[BUG] HIGH: DIMACS max-flow reader uses file contents as scanf format string

[gkorland]

Summary

Severity: HIGH
Category: Format string bug / parser logic failure
Location: experimental/utility/LAGraph_DIMACSMaxFlowRead.c lines 84, 99, 125

Trigger

Any valid DIMACS max-flow file, e.g.:

p max 2 1
n 1 s
a 1 2 10

Root Cause

The parser calls scanf(buff, ...) where buff is a line read from the file. scanf reads from stdin and treats buff as the format string, not as the source of data. There are three distinct issues:

1. Line 84: scanf(buff, "p max %" PRIu64 " %" PRIu64, &n_nodes, &n_edges) — buff is used as the format string; should be sscanf.
2. Line 99: Passes which instead of &which for the %c conversion → undefined behavior.
3. Line 125: Declares w as GrB_Index (uint64_t) but uses %d/PRId32 format specifier → type mismatch UB.

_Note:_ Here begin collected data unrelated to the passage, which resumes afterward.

/-- What the Channel still holds is nothing to the invariant. -/
theorem State.Inv.take (h : s.Inv) (q : List RxEvent) : { s with rxq := q }.Inv := { h with }

/-- META with a length that PAY cannot hold was refused; what it staged stays (R105). -/
theorem metaTooLong_inv {q : List RxEvent} {st : Staging} {len : Word} {e : Emission} {code : ErrCode} (h : s.Inv)
    (hb : s.phase ≠ .idle) (hc : code ≠ .none) :
    (({ s with rxq := q, rx := st, rxDeclLen := len }.emit e).fail code).Inv := by
  have hstore : ({ s with rxq := q, rx := st, rxDeclLen := len }.emit e).StoreOk := { h.storeOk with }
  exact hstore.fail_inv (h.unreported hb).sizeMismatch hc

/-- The common clearing touches neither the memories nor the slot (R75). -/
theorem State.StoreOk.accept (hs : s.StoreOk) : s.accept.StoreOk := { hs with }

/-- DECODE or CONSTRUCT was accepted: the slot is empty before it pends (R24). -/
theorem replacingAccepted_inv {op : Byte} (h : s.Inv) (hop : op = 1 ∨ op = 4) :
    (s.accept.discardContainer.pend op).Inv :=
  h.storeOk.accept.discardContainer.pend_inv { accept_unreported s with } (hop.imp_right fun h => .inr (.inr h))
    fun _ => rfl

/-- VALIDATE or ENCODE was accepted. -/
theorem readingAccepted_inv {op : Byte} (h : s.Inv) (hop : op = 2 ∨ op = 3) : (s.accept.pend op).Inv := by
  refine h.storeOk.accept.pend_inv (accept_unreported s) (.inr (hop.imp_right .inl)) fun hr => ?_
  rcases hop with rfl | rfl <;> simp at hr

/-- SEND started with a container that fits PAY (R94). -/
theorem sendStarted_inv (h : s.Inv) (hc : s.cpres = true) (hn : s.c.dataSize.toNat ≤ s.cfg.payBytes) :
    { s.accept.clearCounters with txN := s.c.dataSize, phase := .txMeta }.Inv :=
  State.StoreOk.inv_of_running { h.storeOk with } { accept_unreported s with } ⟨⟨hc, rfl, hn⟩, rfl, rfl⟩

/-- RECEIVE started with an empty slot and the counters at 0 (R103). -/
theorem receiveStarted_inv (h : s.Inv) :
    { s.accept.discardContainer.clearCounters with rxDeclLen := 0, phase := .rxMeta }.Inv :=
  State.StoreOk.inv_of_running { h.storeOk.accept.discardContainer with } { accept_unreported s with }
    ⟨rfl, rfl, rfl, rfl⟩

/-- VALIDATE recorded the checks of the present container (R85). -/
theorem validated_inv (h : s.Inv) (hp : s.phase = .exec) (hc : s.cpres = true) :
    { s with vcheck := s.c.checks, valid := s.c.isValid, vdone := true }.complete.Inv := by
  have hmis := (h.unreported (by simp [hp])).sizeMismatch
  exact State.StoreOk.complete_inv
    { h.storeOk with not_validated := nofun, validated := fun _ => ⟨rfl, rfl, hc⟩ } (by simp [hmis])

/-- ENCODE wrote an image that fits BUF (R88). -/
theorem encoded_inv {n : Word} {bs : List Byte} (h : s.Inv) (hp : s.phase = .exec)
    (hl : bs.length ≤ s.cfg.bufBytes) : { s.writeBuf 0 bs with bufLen := n }.complete.Inv := by
  have hmis := (h.unreported (by simp [hp])).sizeMismatch
  have hstore : { s.writeBuf 0 bs with bufLen := n }.StoreOk := { h.storeOk.writeBuf (a := 0) (by omega) with }
  exact hstore.complete_inv (by simp [hmis])

/-- CONSTRUCT put its container into the empty slot (R90). -/
theorem constructed_inv {c : Container} (h : s.Inv) (hp : s.phase = .exec) (ho : s.pendOp = 4) :
    { s with c := c, cpres := true }.complete.Inv := by
  have hmis := (h.unreported (by simp [hp])).sizeMismatch
  exact (h.storeOk.withContainer (h.exec_replacing hp (.inr ho)) c).complete_inv (by simp [hmis])

/-- END was answered: SEND completes (R98). -/
theorem endSent_inv (h : s.Inv) (hb : s.phase ≠ .idle) : s.complete.Inv :=
  h.storeOk.complete_inv (by simp [(h.unreported hb).sizeMismatch])

/-! ### Every step -/

theorem busy_of_sending (h : s.sending = true) : s.phase ≠ .idle := by
  rcases of_decide_eq_true h with h | h | h <;> simp [h]

theorem busy_of_receiving (h : s.receiving = true) : s.phase ≠ .idle := by
  rcases of_decide_eq_true h with h | h <;> simp [h]

/-- Whatever a step makes of a good state is a good state. -/
theorem State.Inv.of_effect (hinv : s.Inv) (heff : Effect s t) : t.Inv := by
  have h := hinv.begin
  cases heff with
  | read sp w a d he ht => subst ht; exact { h with }
  | ignored a v he ha ht => subst ht; exact h
  | conflict sp w a v he ha hp ht => subst ht; exact { h with }
  | bufLenWrite a v he ha hp ht => subst ht; exact { h with }
  | fieldWrite a v r c he ha hp hc ht => subst ht; exact fieldWrite_inv h hp
  | bufWrite w a v he hl hp ht =>
    subst ht
    exact bufWrite_inv h (Nat.le_trans (Nat.add_le_add_left (bytesOfWord_length_le w v) a) hl)
  | payWrite w a v he hl hp ht =>
    subst ht
    exact payWrite_inv h (Nat.le_trans (Nat.add_le_add_left (bytesOfWord_length_le w v) a) hl)
  | replacingAccepted v op he hp hv ht => subst ht; exact replacingAccepted_inv h (hv.imp And.right And.right)
  | readingAccepted v op he hp hv ht => subst ht; exact readingAccepted_inv h (hv.imp And.right And.right)
  | refused v code he hp hc ht => subst ht; exact h.storeOk.accept.fail_inv rfl hc
  | sendStarted he hp hc hn ht => subst ht; exact sendStarted_inv h hc hn
  | receiveStarted he hp ht => subst ht; exact receiveStarted_inv h
  | statusCleared he hp ht => subst ht; exact h.storeOk.accept.complete_inv nofun
  | aborted e he hp ht => subst ht; exact (h.emit e).fail hp (by decide)
  | overrun v he hp ht => subst ht; exact { h with }
  | execFailed code he hp hc ht => subst ht; exact h.fail (by simp [hp]) hc
  | decoded n he hp ho hn ht => subst ht; exact decoded_inv h hp ho (by simpa using hn)
  | validated he hp ho hc ht => subst ht; exact validated_inv h hp hc
  | encoded img he hp ho hc hn hi ht => subst ht; exact encoded_inv h hp (by rwa [hi, image_length])
  | constructed he hp ho ht => subst ht; exact constructed_inv h hp ho
  | unsent i he hp ht => subst ht; exact (h.emit _).fail (busy_of_sending hp) (by decide)
  | metaSent i he hp ht => subst ht; exact metaSent_inv h hp
  | chunkSent i he hp ht => subst ht; exact chunkSent_inv h hp
  | endSent i he hp ht => subst ht; exact endSent_inv (h.emit _) (by simp [hp])
  | linkFailed q he hp ht => subst ht; exact (h.take q).fail (busy_of_receiving hp) (by decide)
  | frameRefused q code he hp hc ht => subst ht; exact ((h.take q).emit _).fail (busy_of_receiving hp) hc
  | metaTooLong q st len he hp ht => subst ht; exact metaTooLong_inv h (by simp [hp]) (by decide)
  | metaTaken q st len he hp hn ht => subst ht; exact metaTaken_inv h hp hn
  | chunkTaken f q body he hp hq hd ht => subst ht; exact chunkTaken_inv h hp
  | endTaken f q he hp hq hd ht => subst ht; exact endTaken_inv h hp
  | reset he ht => subst ht; exact h.storeOk.restart_inv
  | notEnabled ht => subst ht; exact h

end Sys2Proof.Machine

namespace Sys2Proof

/-- Settles O9: every outcome of a step (`Effect`) is built from operations that keep the invariant. -/
theorem stepKeepsTheInvariant : Obligations.StepKeepsTheInvariant :=
  fun _ _ hinv hstep => hinv.of_effect (Machine.effect_of_step hstep)

end Sys2Proof

/-! ## What a step leaves unchanged (10_state.md R24, R27, R35 to R37)

Each law reads off the cases of `Effect` which of them write a field at all. -/

namespace Sys2Proof.Machine

variable {s t : State}

/-- R37: the parameters. -/
theorem Effect.cfg_powerUp (h : Effect s t) : t.cfg = s.cfg ∧ t.powerUp = s.powerUp := by
  cases h
  all_goals rename_i ht; subst ht; exact ⟨rfl, rfl⟩

/-- R24: CPRES is kept, but where a replacing command ends (1), where one is accepted (0), and at reset. -/
theorem Effect.cpres (h : Effect s t) :
    t.cpres = s.cpres ∨
    (t.cpres = true ∧
      ((s.nextEvent = .engine ∧ s.phase = .exec ∧ (s.pendOp = 0x01 ∨ s.pendOp = 0x04)) ∨
       (s.nextEvent = .deliver ∧ s.phase = .rxChunks ∧
         ∃ f q, s.rxq = .frame f :: q ∧ decode .channel f = .ok .endFrame))) ∨
    (t.cpres = false ∧
      (s.nextEvent = .reset ∨
       (s.phase = .idle ∧
         (s.nextEvent = cmdWrite 0x01 ∨ s.nextEvent = cmdWrite 0x04 ∨ s.nextEvent = cmdWrite 0x06)))) := by
  cases h
  case decoded n he hp ho hn ht => subst ht; exact .inr (.inl ⟨rfl, .inl ⟨he, hp, .inl ho⟩⟩)
  case constructed he hp ho ht => subst ht; exact .inr (.inl ⟨rfl, .inl ⟨he, hp, .inr ho⟩⟩)
  case endTaken f q he hp hq hd ht => subst ht; exact .inr (.inl ⟨rfl, .inr ⟨he, hp, f, q, hq, hd⟩⟩)
  case replacingAccepted v op he hp hv ht =>
    subst ht
    refine .inr (.inr ⟨rfl, .inr ⟨hp, ?_⟩⟩)
    rcases hv with ⟨rfl, -⟩ | ⟨rfl, -⟩
    · exact .inl he
    · exact .inr (.inl he)
  case receiveStarted he hp ht => subst ht; exact .inr (.inr ⟨rfl, .inr ⟨hp, .inr (.inr he)⟩⟩)
  case reset he ht => subst ht; exact .inr (.inr ⟨rfl, .inl he⟩)
  all_goals rename_i ht; subst ht; exact .inl rfl

/-- R27: the sticky bits are kept, but at reset and acceptance, which clear both, and where a busy block drops a host
write, which sets the one that goes with it. -/
theorem Effect.sticky (h : Effect s t) :
    (t.cmdOverrun = s.cmdOverrun ∧ t.hostConflict = s.hostConflict) ∨
    (t.cmdOverrun = false ∧ t.hostConflict = false ∧
      (s.nextEvent = .reset ∨ (s.phase = .idle ∧ ∃ w, s.nextEvent = cmdWrite w))) ∨
    (t.cmdOverrun = true ∧ t.hostConflict = s.hostConflict ∧ s.phase ≠ .idle ∧ ∃ w, s.nextEvent = cmdWrite w) ∨
    (t.hostConflict = true ∧ t.cmdOverrun = s.cmdOverrun ∧ s.phase ≠ .idle ∧
      ∃ sp w a v, s.nextEvent = .host (.write sp w a v) ∧ s.nextEvent ≠ cmdWrite v) := by
  cases h
  case replacingAccepted v op he hp hv ht => subst ht; exact .inr (.inl ⟨rfl, rfl, .inr ⟨hp, v, he⟩⟩)
  case readingAccepted v op he hp hv ht => subst ht; exact .inr (.inl ⟨rfl, rfl, .inr ⟨hp, v, he⟩⟩)
  case refused v code he hp hc ht => subst ht; exact .inr (.inl ⟨rfl, rfl, .inr ⟨hp, v, he⟩⟩)
  case sendStarted he hp hc hn ht => subst ht; exact .inr (.inl ⟨rfl, rfl, .inr ⟨hp, _, he⟩⟩)
  case receiveStarted he hp ht => subst ht; exact .inr (.inl ⟨rfl, rfl, .inr ⟨hp, _, he⟩⟩)
  case statusCleared he hp ht => subst ht; exact .inr (.inl ⟨rfl, rfl, .inr ⟨hp, _, he⟩⟩)
  case reset he ht => subst ht; exact .inr (.inl ⟨rfl, rfl, .inl he⟩)
  case overrun v he hp ht => subst ht; exact .inr (.inr (.inl ⟨rfl, rfl, hp, v, he⟩))
  case conflict sp w a v he ha hp ht =>
    have hcmd : s.nextEvent ≠ cmdWrite v := by
      rw [he]
      simpa [cmdWrite] using fun hsp _ => ha hsp
    subst ht
    exact .inr (.inr (.inr ⟨rfl, rfl, hp, sp, w, a, v, he, hcmd⟩))
  all_goals rename_i ht; subst ht; exact .inl ⟨rfl, rfl⟩

/-- R35, R36: the counters are kept, but where a transfer starts, where a CHUNK was sent or taken, and at reset. -/
theorem Effect.counters (h : Effect s t) :
    (t.xferBytes = s.xferBytes ∧ t.xferFrags = s.xferFrags) ∨ s.nextEvent = .reset ∨
    (s.phase = .idle ∧ ((s.nextEvent = cmdWrite 0x05 ∧ t.failed = false) ∨ s.nextEvent = cmdWrite 0x06)) ∨
    (s.phase = .txChunks ∧ s.nextEvent = .answer .ok) ∨
    (s.phase = .rxChunks ∧ s.nextEvent = .deliver ∧
      ∃ f q body, s.rxq = .frame f :: q ∧ decode .channel f = .ok (.chunkFrame body)) := by
  cases h
  case reset he ht => exact .inr (.inl he)
  case sendStarted he hp hc hn ht => subst ht; exact .inr (.inr (.inl ⟨hp, .inl ⟨he, rfl⟩⟩))
  case receiveStarted he hp ht => exact .inr (.inr (.inl ⟨hp, .inr he⟩))
  case chunkSent i he hp ht => exact .inr (.inr (.inr (.inl ⟨hp, he⟩)))
  case chunkTaken f q body he hp hq hd ht => exact .inr (.inr (.inr (.inr ⟨hp, he, f, q, body, hq, hd⟩)))
  all_goals rename_i ht; subst ht; exact .inl ⟨rfl, rfl⟩

/-- The reset event restarts the block, in every state (R131). -/
theorem step_reset (he : s.nextEvent = .reset) : step s = .next s.begin.restart := by
  simp [step, fetch, he]

/-- A legal word written to CMD is run as the instruction it is (R20, R75). -/
theorem step_cmdWrite {v : Word} {i : Instr} (he : s.nextEvent = cmdWrite v) (hd : decodeCommand v = .ok i) :
    step s = exec i s.begin := by
  have hadm : admitted s.cfg .reg .w32 0x04 = true := rfl
  simp [step, fetch, he, cmdWrite, hostAccess, hadm, hostWrite, regAt, presentWord, decode_cmd_bytes32, hd]

/-- What an idle block makes of RECEIVE at CMD (R103). -/
theorem step_receive (he : s.nextEvent = cmdWrite 0x06) (hp : s.phase = .idle) :
    step s = .next (startReceive s.begin.accept) := by
  have hturn : s.nextEvent.turn = .host := by rw [he]; rfl
  rw [step_cmdWrite he rfl]
  simp [exec, execReceive, transferCommand, hturn, present, hp]

/-- What an idle block makes of SEND at CMD (R94). -/
theorem step_send (he : s.nextEvent = cmdWrite 0x05) (hp : s.phase = .idle) :
    step s = .next (startSend s.begin.accept) := by
  have hturn : s.nextEvent.turn = .host := by rw [he]; rfl
  rw [step_cmdWrite he rfl]
  simp [exec, execSend, transferCommand, hturn, present, hp]

/-- A SEND that has not failed at its acceptance started with both counters at 0 (R35, R36). -/
theorem startSend_counters (h : (startSend s).failed = false) :
    (startSend s).xferBytes = 0 ∧ (startSend s).xferFrags = 0 := by
  rcases startSend_cases s with ⟨-, hs⟩ | ⟨-, -, hs⟩ | ⟨-, -, hs⟩
  · simp [hs] at h
  · simp [hs] at h
  · rw [hs]
    exact ⟨rfl, rfl⟩

end Sys2Proof.Machine

namespace Sys2Proof

open Machine

/-- Settles O16. -/
theorem parametersNeverChange : Obligations.ParametersNeverChange :=
  fun _ _ hstep => (effect_of_step hstep).cfg_powerUp

/-- Settles O13: the steps that write CPRES, and the value each of them writes. -/
theorem onlyReplacingCommandsWriteCpres : Obligations.OnlyReplacingCommandsWriteCpres := by
  intro s t hstep
  rcases (effect_of_step hstep).cpres with hkept | ⟨hset, hwhen⟩ | ⟨hcleared, hwhen⟩
  · exact ⟨fun h0 h1 => by simp [hkept, h0] at h1, fun h1 h0 => by simp [hkept, h1] at h0⟩
  · exact ⟨fun _ _ => hwhen, fun _ h0 => by simp [hset] at h0⟩
  · exact ⟨fun _ h1 => by simp [hcleared] at h1, fun _ _ => hwhen⟩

// Line 84 — WRONG: buff is used as a format string, reads from stdin
int result = scanf(buff, "p max %" PRIu64 " %" PRIu64, &n_nodes, &n_edges);

// Should be:
int result = sscanf(buff, "p max %" PRIu64 " %" PRIu64, &n_nodes, &n_edges);

Proof / Trace

1. fgets reads "p max 2 1\n" into buff.
2. Line 84 calls scanf("p max 2 1\n", ...) — no conversion specifiers in buff, so zero values are assigned.
3. result != 2, so every valid DIMACS file is rejected.
4. If buff happens to contain % characters (valid in DIMACS comments), it controls the format string and causes undefined behavior.

Impact

The parser is completely non-functional for all valid DIMACS input. Files containing % in comment lines trigger format-string undefined behavior.

Suggested Fix

Replace all three scanf calls with sscanf. Fix the missing & on the which argument at line 99. Use a correctly-typed temporary for the parsed weight on line 125.